Self-Employed? Important Info
If you have an employer, regardless of whether they are in the US or another country, you are not obligated to make self-employment tax payments, such as Social Security and Medicare. It is the duty of your employer to handle these payments on your behalf.
If you are a digital nomad who is self-employed, you may be responsible for paying SECA (Self-Employed Contributions Act) tax. It is important to carefully consider which country you choose as your destination, as certain countries have entered into a ‘Totalization Agreement’. If you live in a country that has signed this agreement, you are not required to pay SECA tax.
Totalization Agreements Explained
- International Social Security agreements, often called “Totalization agreements,” have two main purposes.
- First, they eliminate dual Social Security taxation, the situation that occurs when a worker from one country works in another country and is required to pay Social Security taxes to both countries on the same earnings.
- Key note – if your return is filed properly, you will not pay self employment taxes in both countries and avoid double taxation.

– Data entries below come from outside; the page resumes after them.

/-- R103, EG.TBL n at j = 4 + n. -/
theorem test_decode_eg_table_10 :
    decode (.poke 0x004E1B#24) = .ok (.egTbl10 0x1B) ∧
    decode (.poke 0x004F1C#24) = .ok (.egTbl11 0x1C) ∧
    decode (.poke 0x00501D#24) = .ok (.egTbl12 0x1D) ∧
    decode (.poke 0x00511E#24) = .ok (.egTbl13 0x1E) ∧
    decode (.poke 0x00521F#24) = .ok (.egTbl14 0x1F) ∧
    decode (.poke 0x005320#24) = .ok (.egTbl15 0x20) ∧
    decode (.poke 0x005421#24) = .ok (.egTbl16 0x21) ∧
    decode (.poke 0x005522#24) = .ok (.egTbl17 0x22) ∧
    decode (.poke 0x005623#24) = .ok (.egTbl18 0x23) ∧
    decode (.poke 0x005724#24) = .ok (.egTbl19 0x24) := by
  decide

/-- R103, EG.TBL n at j = 4 + n. -/
theorem test_decode_eg_table_20 :
    decode (.poke 0x005825#24) = .ok (.egTbl20 0x25) ∧
    decode (.poke 0x005926#24) = .ok (.egTbl21 0x26) ∧
    decode (.poke 0x005A27#24) = .ok (.egTbl22 0x27) ∧
    decode (.poke 0x005B28#24) = .ok (.egTbl23 0x28) ∧
    decode (.poke 0x005C29#24) = .ok (.egTbl24 0x29) ∧
    decode (.poke 0x005D2A#24) = .ok (.egTbl25 0x2A) ∧
    decode (.poke 0x005E2B#24) = .ok (.egTbl26 0x2B) ∧
    decode (.poke 0x005F2C#24) = .ok (.egTbl27 0x2C) ∧
    decode (.poke 0x00602D#24) = .ok (.egTbl28 0x2D) ∧
    decode (.poke 0x00612E#24) = .ok (.egTbl29 0x2E) := by
  decide

/-- R103, EG.TBL n at j = 4 + n. -/
theorem test_decode_eg_table_30 :
    decode (.poke 0x00622F#24) = .ok (.egTbl30 0x2F) ∧
    decode (.poke 0x006330#24) = .ok (.egTbl31 0x30) ∧
    decode (.poke 0x006431#24) = .ok (.egTbl32 0x31) ∧
    decode (.poke 0x006532#24) = .ok (.egTbl33 0x32) ∧
    decode (.poke 0x006633#24) = .ok (.egTbl34 0x33) ∧
    decode (.poke 0x006734#24) = .ok (.egTbl35 0x34) ∧
    decode (.poke 0x006835#24) = .ok (.egTbl36 0x35) ∧
    decode (.poke 0x006936#24) = .ok (.egTbl37 0x36) ∧
    decode (.poke 0x006A37#24) = .ok (.egTbl38 0x37) ∧
    decode (.poke 0x006B38#24) = .ok (.egTbl39 0x38) := by
  decide

/-- R104, j in 0..9. -/
theorem test_decode_channel_first :
    decode (.poke 0x0080C0#24) = .ok (.chCtrl 0xC0) ∧
    decode (.poke 0x0081C1#24) = .ok (.chVolL 0xC1) ∧
    decode (.poke 0x0082C2#24) = .ok (.chVolR 0xC2) ∧
    decode (.poke 0x0083C3#24) = .ok (.chAccmax 0xC3) ∧
    decode (.poke 0x0084C4#24) = .ok (.chAeg 0xC4) ∧
    decode (.poke 0x0085C5#24) = .ok (.chFeg0 0xC5) ∧
    decode (.poke 0x0086C6#24) = .ok (.chFeg1 0xC6) ∧
    decode (.poke 0x0087C7#24) = .ok (.chFeg2 0xC7) ∧
    decode (.poke 0x0088C8#24) = .ok (.chFeg3 0xC8) ∧
    decode (.poke 0x0089C9#24) = .ok (.chFeg4 0xC9) := by
  decide

/-- R104, j in 10..19, the pad at 15. -/
theorem test_decode_channel_rest :
    decode (.poke 0x008ACA#24) = .ok (.chFeg5 0xCA) ∧
    decode (.poke 0x008BCB#24) = .ok (.chFeg6 0xCB) ∧
    decode (.poke 0x008CCC#24) = .ok (.chFeg7 0xCC) ∧
    decode (.poke 0x008DCD#24) = .ok (.chFeg8 0xCD) ∧
    decode (.poke 0x008ECE#24) = .ok (.chFeg9 0xCE) ∧
    decode (.poke 0x008FCF#24) = .ok (.ignored008F 0xCF) ∧
    decode (.poke 0x0090D0#24) = .ok (.chLoopsLo 0xD0) ∧
    decode (.poke 0x0091D1#24) = .ok (.chLoopsHi 0xD1) ∧
    decode (.poke 0x0092D2#24) = .ok (.chLoopeLo 0xD2) ∧
    decode (.poke 0x0093D3#24) = .ok (.chLoopeHi 0xD3) := by
  decide

/-- R111: both ends of each ignored block. -/
theorem test_decode_ignored_small :
    decode (.poke 0x0007FF#24) = .ok (.ignored0007 0xFF) ∧
    decode (.poke 0x000801#24) = .ok (.ignored0008 0x0008 1) ∧
    decode (.poke 0x000FFE#24) = .ok (.ignored0008 0x000F 0xFE) ∧
    decode (.poke 0x001001#24) = .ok (.ignored0010 0x0010 1) ∧
    decode (.poke 0x001FFE#24) = .ok (.ignored0010 0x001F 0xFE) ∧
    decode (.poke 0x002001#24) = .ok (.ignored0020 0x0020 1) ∧
    decode (.poke 0x003FFE#24) = .ok (.ignored0020 0x003F 0xFE) ∧
    decode (.poke 0x006C01#24) = .ok (.ignored006C 0x006C 1) ∧
    decode (.poke 0x006FFE#24) = .ok (.ignored006C 0x006F 0xFE) ∧
    decode (.poke 0x007001#24) = .ok (.ignored0070 0x0070 1) ∧
    decode (.poke 0x007FFE#24) = .ok (.ignored0070 0x007F 0xFE) ∧
    decode (.poke 0x009401#24) = .ok (.ignored0094 0x0094 1) ∧
    decode (.poke 0x0097FE#24) = .ok (.ignored0094 0x0097 0xFE) ∧
    decode (.poke 0x009801#24) = .ok (.ignored0098 0x0098 1) ∧
    decode (.poke 0x009FFE#24) = .ok (.ignored0098 0x009F 0xFE) ∧
    decode (.poke 0x00A001#24) = .ok (.ignored00A0 0x00A0 1) ∧
    decode (.poke 0x00BFFE#24) = .ok (.ignored00A0 0x00BF 0xFE) ∧
    decode (.poke 0x00C001#24) = .ok (.ignored00C0 0x00C0 1) ∧
    decode (.poke 0x00FFFE#24) = .ok (.ignored00C0 0x00FF 0xFE) := by
  decide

- Second, the agreements help fill gaps in benefit protection for workers who have divided their careers between the United States and another country.
- Under a Totalization agreement, if a worker has some U.S. coverage but not enough to qualify for benefits, SSA will count periods of coverage that the worker has earned under the Social Security program of an agreement country.
- In the same way, a country party to an agreement with the United States will take into account a worker’s coverage under the U.S. program if it is needed to qualify for that country’s Social Security benefits.